*Prompt*. In the entries, find all lines that hold the word "error" and copy them.

[Saved data entries]
★ ★ ★

-- ==== Sys2Proof/Laws/Writes.lean ====
section
/-! SUPPORT. Laws/Writes.lean: a register write that its page serves, and the event at the end of a counted duration. -/
namespace Sys2Proof.Machine

theorem pageBase_mod (k : PageKind) (i : Nat) : pageBase k i % 4096 = 0 := by
  cases k <;> simp only [pageBase] <;> omega
/-- A register's page offset. -/
theorem reg_mod (k : PageKind) (i : Nat) {o : Nat} (h : o < 4096) : reg k i o % 4096 = o := by
  have := pageBase_mod k i
  unfold reg
  omega

theorem coreStores_none (s : State) (inp : BusIn) (h1 : inp.sram = []) (h2 : inp.dill = []) : coreStores s inp = s := by
  simp [coreStores, h1, h2]

/-- What `served` says. -/
theorem served_iff {s : State} {a : Acc} {k : PageKind} {i o : Nat} (h : served s a k i o = true) :
    s.rst = .none ∧ silent s a = false ∧ (pwrState s = 0 ∨ a.master ≠ 0x10 ∧ vfOf a = 0) ∧ reg k i o < 0x1000000 ∧
    pageOf (reg k i o) = .page k i ∧ writeCause s a (reg k i o) 4 = none := by
  simpa only [served, Bool.and_eq_true, Bool.or_eq_true, decide_eq_true_eq, Option.isNone_iff_eq_none, and_assoc,
    Bool.not_eq_true'] using h
/-- A write that its page serves arrives there, after what it stores beforehand. -/
theorem busWrite_served {s : State} {a : Acc} {k : PageKind} {i o : Nat} {w : Word} {inp : BusIn}
    (hi : coreStores s inp = s) (h : served s a k i o = true) (ho : o < 4096) (ht : k = .twd → s.tbLoss = false) :
    busWrite a (reg k i o) 4 w inp s = writeOn s a inp k i o w := by
  obtain ⟨_, h2, h3, h4, h5, h6⟩ := served_iff h
  have hwake : wakeByHost s a = s := by
    unfold wakeByHost
    rw [if_neg]
    rintro ⟨h, hm⟩
    rcases h3 with h3 | ⟨h3, h7⟩
    · exact h h3
    · exact hm.elim h3 fun hv => hv h7
  have htw : ¬ (k = .twd ∧ s.tbLoss = true) := fun ⟨hk, hl⟩ => by simp [ht hk] at hl
  unfold busWrite
  rw [if_neg (by simp [h2]; omega), hi, hwake]
  simp only [h6, h5, reg_mod k i ho, if_neg htw]
/-- A write of a page register that arrives: what it records, the page's own effect, and an RWO register marked as written. -/
theorem busWrite_noted {s : State} {a : Acc} {k : PageKind} {i o : Nat} {w : Word} {inp : BusIn} {r : RegRow}
    (hi : coreStores s inp = s) (h : served s a k i o = true) (hr : rowAt k i o = some r) (ho : 0x040 ≤ o) (ho' : o < 4096)
    (hw : (rowReadable r &&& ~~~ r.ro ||| r.wo == 0) = false) (ht : k = .twd → s.tbLoss = false) :
    busWrite a (reg k i o) 4 w inp s = markOnce r (reg k i o)
      (pageWrite inp k i (noted s a k i o w) ⟨a, reg k i o, w, shown s k i o, takenWord s k i o w, pageLocked s k i⟩) := by
  have hn : ¬ o < 0x040 := by omega
  have hw' : ¬ (rowReadable r &&& ~~~ r.ro ||| r.wo = 0) := by simpa using hw
  rw [busWrite_served hi h ho' ht]
  simp only [writeOn, if_neg hn, hr, if_neg hw', noted]
/-- Nothing is recorded where the bits that ignore the write hold what it writes. -/
theorem noted_takes {s : State} {a : Acc} {k : PageKind} {i o : Nat} {w : Word} (h : takes s a k i o w = true) :
    noted s a k i o w = s := by
  simp only [takes, Bool.and_eq_true, decide_eq_true_eq] at h
  simp only [noted, h.2, if_true]
theorem served_of_takes {s : State} {a : Acc} {k : PageKind} {i o : Nat} {w : Word} (h : takes s a k i o w = true) :
    served s a k i o = true := by
  simp only [takes, Bool.and_eq_true] at h
  exact h.1

/-- A write that its page serves: the page's own effect, and an RWO register marked as written. -/
theorem busWrite_takes {s : State} {a : Acc} {k : PageKind} {i o : Nat} {w : Word} {inp : BusIn} {r : RegRow}
    (hi : coreStores s inp = s) (h : takes s a k i o w = true) (hr : rowAt k i o = some r) (ho : 0x040 ≤ o) (ho' : o < 4096)
    (hw : (rowReadable r &&& ~~~ r.ro ||| r.wo == 0) = false) (ht : (k = .twd → s.tbLoss = false)) :
    busWrite a (reg k i o) 4 w inp s =
      markOnce r (reg k i o) (pageWrite inp k i s ⟨a, reg k i o, w, shown s k i o, takenWord s k i o w, pageLocked s k i⟩) := by
  rw [busWrite_noted hi (served_of_takes h) hr ho ho' hw ht, noted_takes h]

/-- A header write that its page serves (R65, R66). -/
theorem busWrite_header {s : State} {a : Acc} {k : PageKind} {i o : Nat} {w : Word} {inp : BusIn}
    (hi : coreStores s inp = s) (h : takes s a k i o w = true) (ho : o < 0x040) (ht : (k = .twd → s.tbLoss = false)) :
    busWrite a (reg k i o) 4 w inp s = headerWrite s k i o w := by
  rw [busWrite_served hi (served_of_takes h) (by omega) ht]
  simp only [takes, Bool.and_eq_true, decide_eq_true_eq] at h
  simp only [writeOn, h.2, if_true, if_pos ho]

/-- The event at the end of a running duration happens in the state after its cycles. -/
theorem fire_running {s : State} {t : Timer} {k : State → State} (h : running s t = true) : fire s t k = k (expired s t) := by
  unfold running at h
  unfold fire expired
  cases ht : tget s t with
  | none => simp [ht] at h
  | some n => simp [ht] at h; simp [h]

end Sys2Proof.Machine
end

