-- ==== Sys2Proof/Tests/Slice0.lean ====
section
/-! SUPPORT. Tests/Slice0.lean: for every clause of the obligations that has hypotheses a theorem that shows them met
(wit_<obligation>_<clause>), the refusals of WellFormed, and one-step tests whose values are the manual's.  The
theorems are elaborated one after the other: each is small, and together they would wait for the kernel in too many threads. -/
set_option Elab.async false

namespace Sys2Proof.Tests
open Sys2Proof Sys2Proof.Machine
/-! ### States for the witnesses and the tests -/
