/-- The end of an iteration 0…6 of the sequential HASH64 puts the accumulator into its lane, leaves the other lanes, and
starts the next iteration with IDX and ACC 0 (spec/42_hash64.md R178). -/
def Obligations.IterationEndStoresItsLane : Prop :=
  ∀ (s t : State) (b : Byte), step s = .next t → s.consumed s.nextCycle = some b →
    s.op = .h64 → s.cfg.engines = .one → s.lastByte = true → s.iter ≠ 7#3 →
    (∀ j, j < 8 → laneOf t.lanes j =
      if j = s.iter.toNat then lut s.cfg.table (s.acc ^^^ b) else laneOf s.lanes j) ∧
    t.iter.toNat = s.iter.toNat + 1 ∧ t.idx = 0#32 ∧ t.acc = 0#8 ∧ t.op = .h64 ∧
    t.hash8 = s.hash8 ∧ t.hash64 = s.hash64

/-- In iterations 1…7 of the sequential HASH64 the byte at index 0 is (FB + k) mod 256; it needs no read
(spec/42_hash64.md R176). -/
def Obligations.FirstByteIsSteeredOnTheDatapath : Prop :=
  ∀ (s : State) (c : Cycle), s.op = .h64 → s.cfg.engines = .one → s.idx = 0#32 → s.iter ≠ 0#3 →
    s.mReq c = false ∧
    (c.rst = false → c.steerWait = false → ∃ b, s.consumed c = some b ∧ b.toNat = (s.fb.toNat + s.iter.toNat) % 256)

/-- A platform write in a cycle that begins with an operation running, or that accepts one, puts its address into
`disturbed`; nothing else enters, and what is in it stays until the operation ends. A read of an address in it, or written
in the very cycle of the read, is a draw; any other read is the memory's byte (spec/20_memory.md R78). That the draw is
`Config.drawnByte` of the counter `draws`, which it advances by 1, and that `disturbed` is a list of addresses, is the
model's choice (log entry 7); the statement holds whatever the drawn bytes are. -/
def Obligations.ReadOfADisturbedByteIsADraw : Prop :=
  ∀ s t : State, step s = .next t → s.nextCycle.rst = false →
    (s.op ≠ .none → ∀ a, a ∈ t.disturbed ↔ a ∈ s.disturbed ∨ s.storesTo s.nextCycle a = true) ∧
    (s.acceptsIn s.nextCycle = true → s.len ≠ 0#32 → ∀ a, a ∈ t.disturbed ↔ s.storesTo s.nextCycle a = true) ∧
    (s.mReq s.nextCycle = true → s.nextCycle.ack = true →
      if s.mAddr.toNat ∈ s.disturbed ∨ s.storesTo s.nextCycle s.mAddr.toNat = true then
        s.consumed s.nextCycle = some (Config.drawnByte s.draws) ∧ t.draws = s.draws + 1
      else s.consumed s.nextCycle = some (s.mem.read s.mAddr.toNat) ∧ t.draws = s.draws)

/-- A host access in the cycle of `finish` sees BUSY = 1: a start, WR BASE or WR LEN is refused, a read of STATUS returns
BUSY = 1, and a CLEAR loses to `finish`, which sets DONE (spec/60_exceptions.md R237b). -/
def Obligations.HostAccessInTheFinishCycle : Prop :=
  ∀ s t : State, step s = .next t → s.finishesIn s.nextCycle = true →
    t.busy = false ∧ t.done = true ∧
    (s.nextCycle.hostIs isStart = true → t.errBusy = true) ∧
    (s.nextCycle.hostIs isOperandWrite = true → t.errBusy = true ∧ t.base = s.base ∧ t.len = s.len) ∧
    (∀ low, s.nextCycle.host = some (readAt 1#3 low) → t.hrdata.getLsbD 0 = true) ∧
    (s.nextCycle.hostIs isClear = true → t.errBusy = false ∧ t.errCmd = false ∧ t.errEmpty = false)
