-- ==== Sys2Proof/Tests/Slice0.lean ====
section
/-! SUPPORT. The model's own tests: the check of WellFormed refuses, the words of spec/30_encoding.md decode, one step of
each instruction, vectors of spec/95_test_vectors.md, and for each statement with hypotheses a state that meets them. -/

namespace Sys2Proof.Machine.Tests

/-! ### WellFormed and decoding: words written out from spec/30_encoding.md R90–R93 -/

theorem test_reserved_code_below_four_is_ill_formed : (Instr.cmdReserved 0b011#3 0#29).wellFormed = false := by decide
theorem test_reserved_code_four_is_well_formed : (Instr.cmdReserved 0b100#3 0#29).wellFormed = true := by decide

theorem test_decode_cmd_nop : decodeTableWord 32 0xFFFFFFF8 = some (.cmdNop 0x1FFFFFFF#29) := by decide
theorem test_decode_cmd_hash8 : decodeTableWord 32 0x00000001 = some (.cmdHash8 0#29) := by decide
theorem test_decode_cmd_hash64 : decodeTableWord 32 0x0000000A = some (.cmdHash64 1#29) := by decide
theorem test_decode_cmd_clear : decodeTableWord 32 0x00000003 = some (.cmdClear 0#29) := by decide
theorem test_decode_cmd_reserved : decodeTableWord 32 0x80000004 = some (.cmdReserved 4#3 0x10000000#29) := by decide
theorem test_decode_rd_ctrl : decodeTableWord 8 0b000000 = some (.rdCtrl 0#2) := by decide
theorem test_decode_rd_status : decodeTableWord 8 0b000101 = some (.rdStatus 1#2) := by decide
theorem test_decode_rd_base : decodeTableWord 8 0b001000 = some (.rdBase 0#2) := by decide
theorem test_decode_rd_len : decodeTableWord 8 0b001100 = some (.rdLen 0#2) := by decide
theorem test_decode_rd_hash8 : decodeTableWord 8 0b010000 = some (.rdHash8 0#2) := by decide
theorem test_decode_rd_hash64_lo : decodeTableWord 8 0b010100 = some (.rdHash64Lo 0#2) := by decide
theorem test_decode_rd_hash64_hi : decodeTableWord 8 0b011010 = some (.rdHash64Hi 2#2) := by decide
theorem test_decode_rd_rsvd : decodeTableWord 8 0b011100 = some (.rdRsvd 0#2) := by decide
theorem test_decode_wr_ctrl : decodeTableWord 40 0x0000000220 = some (.wrCtrl 0#2 2#32) := by decide
theorem test_decode_wr_status : decodeTableWord 8 0b100100 = some (.wrStatus 0#2 0#32) := by decide
theorem test_decode_wr_base : decodeTableWord 40 0x0000010028 = some (.wrBase 0#2 0x100#32) := by decide
theorem test_decode_wr_len : decodeTableWord 8 0b101111 = some (.wrLen 3#2 0#32) := by decide
theorem test_decode_wr_hash8 : decodeTableWord 8 0b110000 = some (.wrHash8 0#2 0#32) := by decide
theorem test_decode_wr_hash64_lo : decodeTableWord 8 0b110100 = some (.wrHash64Lo 0#2 0#32) := by decide
theorem test_decode_wr_hash64_hi : decodeTableWord 8 0b111000 = some (.wrHash64Hi 0#2 0#32) := by decide
theorem test_decode_wr_rsvd : decodeTableWord 8 0b111100 = some (.wrRsvd 0#2 0#32) := by decide
theorem test_seven_bit_access_code_is_refused : itemOfWord 8 0x40 = .error (.accessCodeTooWide 0x40) := rfl
theorem test_wide_command_is_refused : itemOfWord 32 (2 ^ 32) = .error (.commandWordTooWide (2 ^ 32)) := rfl
theorem test_sixteen_bits_are_no_format : itemOfWord 16 0 = .error (.noFormatOfWidth 16) := rfl
/-- spec/30_encoding.md R99: `CMD CLEAR` is `W 0x00 0x00000003`, `RD64` is `R 0x14`, `R 0x18`. -/
theorem test_pseudo_commands : (HostLine.cmd .clear).expand.map HostItem.onWires = [.access 0b100000#6 3#32] ∧
    HostLine.rd64.expand = [.access 0b010100#6 0#32, .access 0b011000#6 0#32] := by decide

/-! ### States -/

/-- A small machine: AW = 8, LW = 4, message [0x00, 0x62] at 0x10, idle. -/
def idle (e : Engines) (t : Table) : State :=
  { State.resetWith { aw := 8, lw := 4, engines := e, table := t } with base := 0x10#32, len := 2#32, mem := [(0x11, 0x62#8)] }

/-- The identity table TID of spec/95_test_vectors.md. -/
def tid : Table := .ofEntries id

/-- A running HASH8 before its last byte: ACC = T[0x00] = 0x62, IDX = 1. -/
def busy8 : State := { idle .one .repository with op := .h8, idx := 1#32, accv := Vector.replicate 8 0#8 |>.set 0 0x62#8 }

/-- A running sequential HASH64 over one byte, at iteration `k`, before its only step. -/
def busy64 (k : BitVec 3) (l : Dword) : State := { idle .one tid with op := .h64, len := 1#32, iter := k, lanes := l }

/-- A running parallel HASH64 over one byte. -/
def busyPar : State := { idle .eight tid with op := .h64, len := 1#32 }

/-- An input cycle with a host access, the memory answering. -/
def access (item : HostItem) : Cycle := { host := some item, ack := true }

/-- `s` with inputs. -/
def feed (s : State) (cs : List Cycle) : State := { s with inputs := cs }

/-- Does the outcome answer a next state with `p`? -/
def next (o : Host.Outcome State Fault Refusal) (p : State → Bool) : Bool :=
  match o with
  | .next t => p t
  | .fault _ | .refused _ => false

/-! ### One step of each instruction (spec/43_control.md's examples and spec/95_test_vectors.md section 2.4) -/

theorem test_reserved_sets_err_cmd :
    next (exec (.cmdReserved 5#3 0#29) State.reset) (·.statusWord == 0x00000008#32) := by decide
theorem test_reserved_while_busy :
    next (exec (.wrCtrl 0#2 7#32) busy8) (·.statusWord == 0x00000009#32) := by decide
theorem test_nop_while_busy : next (exec (.cmdNop 0#29) busy8) (·.statusWord == 0x00000001#32) := by decide
theorem test_clear :
    next (exec (.cmdClear 0#29) { State.reset with done := true, errEmpty := true, errBusy := true })
      (·.statusWord == 0x00000000#32) := by decide
theorem test_hash64_of_nothing :
    next (exec (.cmdHash64 0#29) State.reset) (fun t => t.statusWord == 0x00000006#32 && t.hash64 == 0#64) := by decide
theorem test_hash8_of_nothing_clears_err_empty_only :
    next (exec (.cmdHash8 0#29) { State.reset with hash8 := 9#8, done := true, errEmpty := true, errCmd := true })
      (fun t => t.statusWord == 0x0000000A#32 && t.hash8 == 0#8) := by decide
theorem test_hash8_while_busy : next (exec (.cmdHash8 0#29) busy8) (·.statusWord == 0x00000011#32) := by decide
theorem test_len_write_while_busy :
    next (exec (.wrLen 0#2 9#32) busy8) (fun t => t.statusWord == 0x00000011#32 && t.len == 2#32) := by decide
theorem test_len_write_keeps_lw_bits :
    next (exec (.wrLen 0#2 0x12345#32) { State.reset with cfg := { Config.default with lw := 16 } })
      (·.len == 0x2345#32) := by decide
theorem test_base_write_keeps_aw_bits :
    next (exec (.wrBase 0#2 0x1234#32) (idle .one tid)) (·.base == 0x34#32) := by decide
theorem test_ctrl_write_starts_hash64 :
    next (exec (.wrCtrl 0#2 2#32) (idle .one tid)) (fun t => t.statusWord == 0x00000001#32 && t.op == .h64) := by decide
theorem test_status_of_the_parallel_core :
    next (exec (.rdStatus 0#2) { idle .eight tid with done := true }) (·.hrdata == 0x00000102#32) := by decide
theorem test_read_hash64_lo :
    next (exec (.rdHash64Lo 0#2) { State.reset with hash64 := 0x0706050403020100#64 }) (·.hrdata == 0x03020100#32) := by decide
theorem test_read_hash64_hi :
    next (exec (.rdHash64Hi 0#2) { State.reset with hash64 := 0x0706050403020100#64 }) (·.hrdata == 0x07060504#32) := by decide
theorem test_read_hash8 :
    next (exec (.rdHash8 0#2) { State.reset with hash8 := 0xD0#8 }) (·.hrdata == 0x000000D0#32) := by decide
theorem test_read_base_and_len :
    next (exec (.rdBase 0#2) busy8) (·.hrdata == 0x10#32) && next (exec (.rdLen 0#2) busy8) (·.hrdata == 2#32) := by decide
theorem test_read_ctrl_and_rsvd :
    next (exec (.rdCtrl 0#2) { busy8 with hrdata := 5#32 }) (·.hrdata == 0#32) &&
    next (exec (.rdRsvd 0#2) { busy8 with hrdata := 5#32 }) (·.hrdata == 0#32) := by decide
theorem test_read_only_writes :
    next (exec (.wrHash8 0#2 0xFF#32) State.reset) (·.hash8 == 0#8) &&
    next (exec (.wrStatus 0#2 0xFFFFFFFF#32) State.reset) (·.statusWord == 0#32) &&
    next (exec (.wrHash64Lo 0#2 0xFF#32) State.reset) (·.hash64 == 0#64) &&
    next (exec (.wrHash64Hi 0#2 0xFF#32) State.reset) (·.hash64 == 0#64) &&
    next (exec (.wrRsvd 0#2 0xFF#32) State.reset) (·.statusWord == 0#32) := by decide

★ ★ ★

*Reply to the exercise*.
theorem test_seven_bit_access_code_is_refused : itemOfWord 8 0x40 = .error (.accessCodeTooWide 0x40) := rfl
theorem test_wide_command_is_refused : itemOfWord 32 (2 ^ 32) = .error (.commandWordTooWide (2 ^ 32)) := rfl
theorem test_sixteen_bits_are_no_format : itemOfWord 16 0 = .error (.noFormatOfWidth 16) := rfl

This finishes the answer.